__Work task__:
Your answer should be the lines below from the one with "setIndexed s r true" to the one with "else if (drivesOf", both included, given again exactly and with nothing added.

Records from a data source
┌──

/-- R305: W0 of a frame to a position. NRDY, SAFE and MPOS of a message frame are those of a PD_OUT (DESIGN CHOICE, log entry
52). -/
def bkDown (s : State) (k p ty seq gen : Nat) (rpt : Bool) : Word :=
  pack [(0, 3, p), (4, 4, gen), (8, 8, ty), (16, 8, seq), (26, 1, b2n (!s.ready)), (27, 1, b2n (bkSafeFrame s k p)), (28, 1, b2n rpt),
    (29, 2, if voteMode s = 0 then 0 else myPos s)]

/-- R310: the payload of a PD_OUT. -/
def pdPayload (s : State) (k p : Nat) : List Byte :=
  let out : DWord := if bkSafeFrame s k p then 0 else nth 0 (s.bk k).latch p
  toBytes 8 out.toNat ++ toBytes 4 (s.bk k).cyc ++ toBytes 4 (voteMode s + 4 * fld (s.reg Reg.voteCfg) 7 4)

/-- PD_OUT (R308 step 2, R310): at T + 5p µs the frame to position p. -/
def pdOut (s : State) (k p : Nat) : State :=
  let b := s.bk k
  if b.link ≠ 2 ∨ !bkConfigured s k p ∨ s.now.toNat ≠ b.cyc * 100000 + 5000 * p then s
  else
    let f := bkBytes (bkDown s k p 0x01 b.cyc 0 false) 16 0 (pdPayload s k p)
    modBkPos (s.modBk k fun b => { b with sent := f }) k p fun x => { x with asked := true }

/-- A word counter that stops at its largest value. -/
def satWord (w : Word) : Word := if w = 0xFFFFFFFF#32 then w else w + 1

/-- R306: a frame counts only with a right CRC and form; a CRC failure is counted. -/
def bkFrameOk (s : State) (k : Nat) (f : BkFrame) : State × Bool :=
  if !f.crcOk then (bkLogErr (s.modBk k fun b => { b with errCrc := satWord b.errCrc }) k f.pos f.ty f.seq 2, false)
  else (s, f.formOk)

/-- R321: control-unit end for the subchannels that met the busy. -/
def bkBusyOver (s : State) (k p : Nat) : State :=
  let subs := (bkPos s k p).busySubs
  let s := modBkPos s k p fun x => { x with busySeen := false, busySubs := [] }
  subs.foldl (fun s n =>
    if (s.sub n).st = .idle then
      postCsw s n (unsolRing s n) (mkCsw s n 0x01 0 0 0 dsControlUnitEnd 0 0 {})
    else s.modSub n fun b => { b with cue := true }) s

/-- PD_IN (R309, R311 to R313, R319 to R321): a fresh frame is kept for the image; ATTN and BUSY act at once. -/
def pdIn (s : State) (k : Nat) (f : BkFrame) : State :=
  let b := s.bk k
  if b.link ≠ 2 then s
  else
    let s := if f.inWindow && bkConfigured s k f.pos then modBkPos s k f.pos fun x => { x with heard := true } else s
    let (s, ok) := bkFrameOk s k f
    if !ok || f.ty != 0x02 then s
    else if !f.inWindow then lateFrame s k f
    else if !bkConfigured s k f.pos then s
    else
      let p := f.pos
      if f.seq != b.cyc % 256 || f.payload.length != 20 then s
      else
        let val : DWord := BitVec.ofNat 64 (ofBytes (f.payload.take 8))
        let qual : DWord := BitVec.ofNat 64 (ofBytes ((f.payload.drop 8).take 8))
        let rose := f.attn && !(bkPos s k p).attn
        let s := modBkPos s k p fun x => { x with fresh := some (val, qual), attn := f.attn }
        let s := if rose then bkEvent (s.modBk k fun b => { b with attn := b.attn ||| 2 ^ p }) k else s
        let s := if !f.busy && (bkPos s k p).busySeen then bkBusyOver s k p else s
        if bkPosSt s k p = .lost then bkEvent (modBkPos s k p fun x => { x with st := .ident, miss := 0 }) k else s
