/-- The bytes of consecutive blocks of a ring as the reads of a scan found them. -/
def scanBytes (t : Tbl (List Byte)) (blk n : Nat) : List Byte :=
  (List.range n).flatMap fun i => padTo 0 4096 (tget [] t (blk + i))

/-- R289: a valid header of a sequence and epoch stands at a block. -/
def scanHeader (t : Tbl (List Byte)) (blk q epoch : Nat) : Option (List Byte) :=
  let h := scanBytes t blk 1
  let bs := scanBytes t blk (Nat.max 1 (fld (wordAt h 9) 12 0))
  if (wordAt h 2).toNat = q ∧ (wordAt h 3).toNat = epoch ∧ headerOk bs then some h else none

/-- R289: one step of the forward scan; none at its end. -/
def scanStep (s : State) (r : Nat) (t : Tbl (List Byte)) : Option State :=
  let q := arNext s r
  let ep := arEpoch s r
  let found := match scanHeader t (arWrblk s r) q ep with
    | some h => some (h, arWrblk s r, ep)
    | none =>
      match scanHeader t 0 q ((ep + 1) % 2 ^ 32) with
      | some h => some (h, 0, (ep + 1) % 2 ^ 32)
      | none => none
  match found with
  | none => none
  | some (h, blk, epoch) =>
    let blocks := fld (wordAt h 9) 12 0
    let s := dropOverlapped s r blk blocks
    let s := advanceRing s r blk blocks epoch 0
    let s := setIdx s r q epoch blk blocks (bitOf (wordAt h 1) 10)
    some (setArW s r 14 q)

/-- R289: the forward scan, of at most CKPT_REC headers. -/
def forwardScan : Nat → State → Nat → Tbl (List Byte) → State
  | 0, s, _, _ => s
  | fuel + 1, s, r, t =>
    match scanStep s r t with
    | some s' => forwardScan fuel s' r t
    | none => s

/-- R288: a checkpoint block is valid. -/
def ckptOk (bs : List Byte) : Bool := bs.length == 4096 && crc32c (bs.take 4092) == wordAt bs 1023

/-- R289: the valid checkpoint with the later CKCNT, compared modulo 2^32; whether it is block B. -/
def takeCkpt (a b : List Byte) : Option (List Byte × Bool) :=
  match ckptOk a, ckptOk b with
  | true, true => if seqDist (wordAt a 8).toNat (wordAt b 8).toNat < 2 ^ 31 then some (b, true) else some (a, false)
  | true, false => some (a, false)
  | false, true => some (b, true)
  | false, false => none

/-- RING_SCAN_COMPLETE (R289): the checkpoint is taken, the scan runs, the ring goes ONLINE with a checkpoint. Without a
valid checkpoint the ring starts from the words it has, empty (log entry 24). -/
def ringScanComplete (s : State) (r : Nat) (ckA ckB : List Byte) (t : Tbl (List Byte)) : State :=
  if arState s r ≠ 1 || !ringReady s r then s
  else
    let s := match takeCkpt ckA ckB with
      | some (bs, isB) =>
        let s := foldN 7 (fun s i => setArW s r (8 + i) (wordAt bs i).toNat) s
        s.modSilt fun y => { y with ringx := tset y.ringx r { ckcnt := (wordAt bs 8).toNat, nextB := !isB } }
      | none => setArW (setArW (setArW s r 11 (arNext s r)) r 13 (arNext s r)) r 14 ((arNext s r + 2 ^ 32 - 1) % 2 ^ 32)
    let s := s.modSilt fun y => { y with ringx := tmod {} y.ringx r fun g => { g with scanFrom := arNext s r, scanBlk := arWrblk s r } }
    let s := forwardScan (arCkptRec s r) (setIndexed s r false) r t
    let s := setArOpen (setArState s r 2) r (recsOf s r).length
    writeCkpt s r

/-- R289: one sequence of the index rebuild: its valid header among the blocks read, or OLDSEQ moves past it. -/
def rebuildOne (s : State) (r q : Nat) (t : Tbl (List Byte)) : State :=
  let hit := t.find? fun x => (wordAt x.2 2).toNat == q && headerOk (scanBytes t x.1 (Nat.max 1 (fld (wordAt x.2 9) 12 0)))
  match hit with
  | some (blk, h) => setIdx s r q (wordAt h 3).toNat blk (fld (wordAt h 9) 12 0) (bitOf (wordAt h 1) 10)
  | none =>
    let nq := (q + 1) % 2 ^ 32
    setOld s r nq (match t.find? fun x => (wordAt x.2 2).toNat == nq with
      | some (blk, _) => blk
      | none => (arW s r 12).toNat)

/-- INDEX_REBUILD_COMPLETE (R289): sequences OLDSEQ to COMMITTED; entries that the scan or a commit wrote stand. -/
def indexRebuildComplete (s : State) (r : Nat) (t : Tbl (List Byte)) : State :=
  if arState s r ≠ 2 || arIndexed s r then s
  else
    let n := seqDist (arOld s r) ((arDone s r + 1) % 2 ^ 32)
    let first := arOld s r
    let s := foldN n (fun s i =>
      let q := (first + i) % 2 ^ 32
      if idxStands s r q then s else rebuildOne s r q t) s
    setIndexed s r true

/-! ### Drive-to-drive copy (R292, R545) -/

/-- The blocks [a, a + n) of the store meet the blocks of a VALID ring. -/
def overRing (s : State) (a n : Nat) : Bool :=
  (List.range 256).any fun r => arValid s r && decide (arBase s r < a + 4096 * n) && decide (a < arBase s r + 4096 * arSize s r)

/-- SILT_COPY_GO (R292, R545). -/
def siltCopyGo (s : State) : State :=
  if s.silt.copy.busy then s
  else
    let src := (s.reg Reg.siltCopySrcLo).toNat + 2 ^ 32 * fld (s.reg Reg.siltCopySrcHi) 15 0
    let dst := (s.reg Reg.siltCopyDstLo).toNat + 2 ^ 32 * fld (s.reg Reg.siltCopyDstHi) 15 0
    let n := (s.reg Reg.siltCopyLen).toNat
    let set (c : SiltCopy) : State := s.modSilt fun y => { y with copy := c }
    let c := s.silt.copy
    let es := extentsOf src n ++ extentsOf dst n
    if n = 0 then set { busy := false, done := true, result := 0 }
    else if es.any (fun e => !extValid s e || extBroken s e) || (extentsOf dst n).any (extRo s) then set { c with result := 1 }
    else if overRing s dst n then set { c with result := 2 }
    else if (drivesOf s src n ++ drivesOf s dst n).any fun d => (s.drv d).st != .ready then set { c with result := 3 }
    else copyNext (set { busy := true, done := false, result := 0 })

/-- SILT_COPY_COMPLETE (R292): every destination write has completed, or a drive error ended the copy. The spec does not say what
counts as a drive error: beside an error status, a timeout and a drive that leaves READY the sender may tell of one (`err`). -/
def siltCopyComplete (s : State) (err : Bool) : State :=
  let c := s.silt.copy
  let bad := err || c.err
  if !c.busy || copyBusy s || !(bad || decide ((s.reg Reg.siltCopyLen).toNat ≤ c.next)) then s
  else s.modSilt fun y => { y with copy := { busy := false, done := !bad, result := if bad then 3 else 0 } }

end Sys2Proof.Machine
end

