-- ==== Sys2Proof/Machine/HostRows.lean ====
section
/-! DEFINITION. The host endpoint: link, configuration requests, completions, resets and power states, MSI-X masks (chapter
"Host port"). -/

namespace Sys2Proof.Machine

/-! ### Periods (R466, R469, R483) -/

/-- R464, R466, R469, R483: where the endpoint stands: 0 in reset or powered down, 1 the first period before READY, 2 the
second, 3 from READY. -/
def hostPeriod (s : State) : Nat :=
  match s.boot.st with
  | .off | .fieldTest | .resetWait => 0
  | .memory | .reading | .auth | .stopped => 1
  | .apply => 2
  | .forming => if bitOf (s.reg Reg.devHostCfg) 0 then 2 else 0
  | .ready => if bitOf (s.reg Reg.devHostCfg) 0 then 3 else 0

/-- R454: function 1 is absent unless the image enables it. -/
def fnPresent (s : State) (f : Nat) : Bool := f == 0 || bitOf (s.reg Reg.devHostCfg) 3

/-- R468: source 1,227. -/
def raiseHost (s : State) : State := raiseEvent s Config.srcHost

/-! ### MSI-X (R461) -/

/-- R461: each held message whose conditions have cleared is sent, or its PBA bit clears. -/
def msixRelease (s : State) (f : Nat) : State :=
  foldN 64 (fun s v =>
    if !bitOf (s.hostFn f).pba v || msiHeld s f v then s
    else
      let due := bitOf (nth 0 s.ev.vsent f) v && s.ev.src.any fun x => claimable s (2 + f) x.2 && x.2.vector == v
      if due then sendMsi s f v else s.modHostFn f fun h => { h with pba := setBit h.pba v false }) s

/-- MSIX_UNMASK (R461): the capability's control bits, which a configuration request writes, or one table entry, which a
memory write through BAR4 reaches from READY on, and not in D3hot (R456, R465, R466). -/
def msixWrite (s : State) (f : Nat) (w : MsixWr) : State :=
  if hostPeriod s < 2 || !fnPresent s f then s
  else match w with
  | .control en mask => msixRelease (s.modHostFn f fun h => { h with msixEn := en, funcMask := mask }) f
  | .entry v a d m =>
    if hostPeriod s = 2 then s.modHostFn f fun h => { h with dropped := satInc 0xFFFF h.dropped }
    else if (s.hostFn f).d3 then s
    else msixRelease (s.modHostFn f fun h => { h with table := tset h.table v.val (a.toNat, d, m) }) f

/-! ### Configuration space (R454, R466, R467) -/

/-- R467: the words of the vendor-specific capability. -/
def vsecWord (s : State) (i : Nat) : Word :=
  if i = 0 then 0x0001000B#32
  else if i = 1 then 0x01410001#32
  else if i = 2 then pack [(0, 1, b2n s.ready), (1, 4, bootStep s), (5, 2, s.cu.lastReset), (8, 3, mstCode s.vote.st)]
  else if i = 3 then (if s.boot.slot then s.boot.seqB else s.boot.seqA)
  else pack [(0, 1, b2n s.boot.slot), (1, 1, b2n s.boot.fallback)]

/-- A configuration read that completes normally; a word that the spec does not lay out is a free value. -/
def cfgRead (s : State) (f off : Nat) : State :=
  if off = 0 then s.answers [pack [(0, 16, 0x1F3A), (16, 16, 0x4896 + f)]]
  else if off = 8 then s.answers [0x118000B1#32]
  else if off = 0x2C then s.answers [s.boot.subsys]
  else if 0x300 ≤ off ∧ off ≤ 0x310 ∧ off % 4 = 0 then s.answers [vsecWord s ((off - 0x300) / 4)]
  else
    let (s, v) := s.free
    s.answers [v.setWidth 32]

/-- HOST_CONFIG_REQUEST (R466, R454): retry status or Unsupported Request answers no data. -/
def hostConfigRequest (s : State) (f : Nat) (r : CfgReq) : State :=
  if hostPeriod s < 2 || !fnPresent s f then s.answers []
  else match r with
  | .read off => cfgRead s f off.toNat
  | .busMaster => msixRelease (s.modHostFn f fun h => { h with bme := true }) f
  | .msix en mask => msixWrite s f (.control en mask)
  | .timeout v => s.modHostFn f fun h => { h with cto := v.toNat }
  | .other => s

/-- BUS_MASTER_DISABLE (R455, R468). -/
def busMasterDisable (s : State) (f : Nat) : State :=
  if (s.hostFn f).bme then raiseHost (s.modHostFn f fun h => { h with bme := false }) else s

/-- D_STATE_CHANGE (R465, R468). -/
def dStateChange (s : State) (f : Nat) (d3 : Bool) : State :=
  if hostPeriod s < 2 || !fnPresent s f || (s.hostFn f).d3 == d3 then s
  else raiseHost (msixRelease (s.modHostFn f fun h => { h with d3 := d3 }) f)

/-! ### Memory requests before READY (R466), poisoned writes (R462) -/

/-- HOST_MEMORY_REQUEST_BEFORE_READY (R466, R462): a read is logged as Unsupported Request; a write of the second period is
counted. -/
def hostMemoryRequestBeforeReady (s : State) (f : Nat) (write : Bool) : State :=
  if hostPeriod s = 0 ∨ hostPeriod s = 3 then s
  else if !write then raiseHost (s.answers [])
  else if hostPeriod s = 2 then s.modHostFn f fun h => { h with dropped := satInc 0xFFFF h.dropped }
  else s

/-- R462: a poisoned TLP is counted and logged. -/
def notePoison (s : State) : State := raiseHost (s.modHost fun h => { h with poison := satInc 255 h.poison })

/-- POISONED_WRITE_RECEIVE (R462): discarded whole. -/
def poisonedWriteReceive (s : State) : State := if hostPeriod s = 0 then s else notePoison s

/-! ### Completions of the device's own requests (R459, R460, R80, R81) -/

/-- The program waits for a CCW in host memory. -/
def hostFetch (b : Sub) : Option CcwPos :=
  let host (p : CcwPos) : Bool :=
    match p with
    | .mem a => a.asel == 0
    | .inl _ => false
  if !b.resident then none
  else if b.prog.phase = .fetch then (if host b.prog.pos then some b.prog.pos else none)
  else if b.prog.phase = .none ∨ b.prog.phase = .runaway then none
  else (prefetchPos b).filter host

/-- A request of that use is outstanding toward the host. -/
def hostOut (s : State) : HostUse → Bool
  | .ccw n => (hostFetch (s.sub n.val)).isSome
  | .data n => (s.sub n.val).resident && inTransfer (s.sub n.val).prog && (s.sub n.val).prog.cur.aselF == 0
  | .tail q => (s.sq q.val).st == .enabled && (s.sq q.val).reading && (s.sq q.val).desc.tailA.asel == 0
  | .head k => (s.ring k.val).st == .enabled && (s.ring k.val).reading && (s.ring k.val).desc.headA.asel == 0
  | .entry q => (s.sq q.val).issued != [] && (s.sq q.val).desc.base.asel == 0

/-- R81: an outstanding CCW fetch ends with an error; a prefetch keeps it. -/
def fetchFails (s : State) (n : Nat) (e : Ending) : State :=
  let b := s.sub n
  if b.prog.phase = .fetch then endProgram s n 0x01 e
  else match prefetchPos b with
  | none => s
  | some q => s.modSub n fun b => { b with prog := { b.prog with pre := b.prog.pre ++ [{ pos := q, err := some e }] } }

/-- What a request that fails does: R81 for a program, R126 for a queue or ring. -/
def hostFails (s : State) (u : HostUse) (e : Ending) : State :=
  match u with
  | .ccw n => fetchFails s n.val e
  | .data n => transferFails s n.val [] e
  | .tail q => queueError s q.val 0x5 (s.sq q.val).head
  | .head k => ringError s k.val 0x5
  | .entry q => queueError s q.val 0x5 (((s.sq q.val).issued.head?.map (·.1)).getD 0)

/-- HOST_COMPLETION_RECEIVE (R459, R81, R462): status 0 successful, 1 Unsupported Request, 2 Completer Abort, 3 poisoned. -/
def hostCompletionReceive (s : State) (u : HostUse) (addr : Nat) (data : List Byte) (status : Nat) : State :=
  if !hostOut s u then s
  else if status = 0 then pokeHost s addr data
  else if status = 3 then hostFails (notePoison s) u (memEnding .uncorrectable)
  else hostFails (s.modHost fun h => { h with urca := satInc 255 h.urca }) u (memEnding .urca)

/-- R460: the completion timeout of the request's function has not passed since it was issued (log entry 65). -/
def hostEarly (s : State) : HostUse → Bool
  | .ccw n => notYet s (s.sub n.val).prog.askAt (hostLimit s (s.sub n.val).attr.world)
  | .data n => notYet s (s.sub n.val).prog.cmdAt (hostLimit s (s.sub n.val).attr.world)
  | .tail q => notYet s (s.sq q.val).readAt (hostLimit s (s.sq q.val).desc.world)
  | .head k => notYet s (s.ring k.val).readAt (hostLimit s (s.ring k.val).desc.world)
  | .entry q => match (s.sq q.val).issued with
    | (_, _, t) :: _ => notYet s t (hostLimit s (s.sq q.val).desc.world)
    | [] => false

/-- HOST_COMPLETION_TIMEOUT (R460, R462, R80). -/
def hostCompletionTimeout (s : State) (u : HostUse) : State :=
  if !hostOut s u || hostEarly s u then s
  else
    let s := raiseHost (s.modHost fun h => { h with cto := satInc 255 h.cto })
    match u with
    | .ccw n => ccwFetchTimeout s n.val
    | .data n => dataAccessTimeout s n.val []
    | u => hostFails s u {}

/-! ### Resets (R463, R464) -/

/-- R463 step 4: outstanding non-posted requests of a function end as if they had received Unsupported Request. -/
def dropRequests (s : State) (f : Nat) : State :=
  let mine (w : World) : Bool := worldFn w == f
  let e := memEnding .urca
  let s := (s.subs.filter fun x => mine x.2.attr.world && (hostFetch x.2).isSome).foldl (fun s x => fetchFails s x.1 e) s
  let s := (s.subs.filter fun x =>
    mine x.2.attr.world && x.2.resident && x.2.prog.phase == .staging && x.2.prog.cur.aselF == 0).foldl (fun s x =>
      hostFails s (.data (Fin.ofNat 4096 x.1)) e) s
  let s := (s.q.sq.filter fun x => mine x.2.desc.world).foldl (fun s x =>
    let q := Fin.ofNat 1024 x.1
    if hostOut s (.entry q) then hostFails s (.entry q) e
    else if hostOut s (.tail q) then hostFails s (.tail q) e else s) s
  (s.q.cq.filter fun x => mine x.2.desc.world).foldl (fun s x =>
    let k := Fin.ofNat 1024 x.1
    if hostOut s (.head k) then hostFails s (.head k) e else s) s

/-- R426: the mailbox channels of a function. -/
def fnChannels (f : Nat) : List Nat := if f = 0 then List.range 8 else (List.range 7).map (· + 8)

/-- R463: what a Function Level Reset does to its function. -/
def resetFunction (s : State) (f : Nat) : State :=
  let s := s.modHostFn f fun h => { h with bme := false, msixEn := false, funcMask := false, d3 := false, cto := 0 }
  let s := (fnChannels f).foldl (fun s ch => mbxReset s ch false 3) s
  let s := s.modEv fun e => { e with
    src := e.src.map fun x => (x.1, { x.2 with active := if x.2.active == some (2 + f) then none else x.2.active })
    vsent := e.vsent.set f 0 }
  let s := s.modHostFn f fun h => { h with pba := 0 }
  let s := dropRequests s f
  s.modHost fun h => { h with flrs := satInc 255 h.flrs }

/-- FUNCTION_LEVEL_RESET (R463, R468). -/
def functionLevelReset (s : State) (f : Nat) : State :=
  if hostPeriod s < 2 || !fnPresent s f then s else raiseHost (resetFunction s f)

/-- HOST_LINK_RESET (R464, R468). -/
def hostLinkReset (s : State) : State :=
  if hostPeriod s = 0 then s
  else
    let down := s.host.linkUp
    let s := resetFunction (resetFunction s 0) 1
    let s := s.modHost fun h => { h with
      linkUp := false, speed := 0, width := 0, linkDowns := if down then satInc 255 h.linkDowns else h.linkDowns }
    raiseHost s

/-- HOST_LINK_UP (R468): a link of generation 1 to 4 and of 1, 2 or 4 lanes. -/
def hostLinkUp (s : State) (speed width : Nat) : State :=
  if hostPeriod s = 0 ∨ s.host.linkUp then s
  else raiseHost (s.modHost fun h => { h with linkUp := true, speed := speed, width := width })

end Sys2Proof.Machine
end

└──

__Exercise result__:
    setIndexed s r true

/-! ### Drive-to-drive copy (R292, R545) -/

/-- The blocks [a, a + n) of the store meet the blocks of a VALID ring. -/
def overRing (s : State) (a n : Nat) : Bool :=
  (List.range 256).any fun r => arValid s r && decide (arBase s r < a + 4096 * n) && decide (a < arBase s r + 4096 * arSize s r)

/-- SILT_COPY_GO (R292, R545). -/
def siltCopyGo (s : State) : State :=
  if s.silt.copy.busy then s
  else
    let src := (s.reg Reg.siltCopySrcLo).toNat + 2 ^ 32 * fld (s.reg Reg.siltCopySrcHi) 15 0
    let dst := (s.reg Reg.siltCopyDstLo).toNat + 2 ^ 32 * fld (s.reg Reg.siltCopyDstHi) 15 0
    let n := (s.reg Reg.siltCopyLen).toNat
    let set (c : SiltCopy) : State := s.modSilt fun y => { y with copy := c }
    let c := s.silt.copy
    let es := extentsOf src n ++ extentsOf dst n
    if n = 0 then set { busy := false, done := true, result := 0 }
    else if es.any (fun e => !extValid s e || extBroken s e) || (extentsOf dst n).any (extRo s) then set { c with result := 1 }
    else if overRing s dst n then set { c with result := 2 }
    else if (drivesOf s src n ++ drivesOf s dst n).any fun d => (s.drv d).st != .ready then set { c with result := 3 }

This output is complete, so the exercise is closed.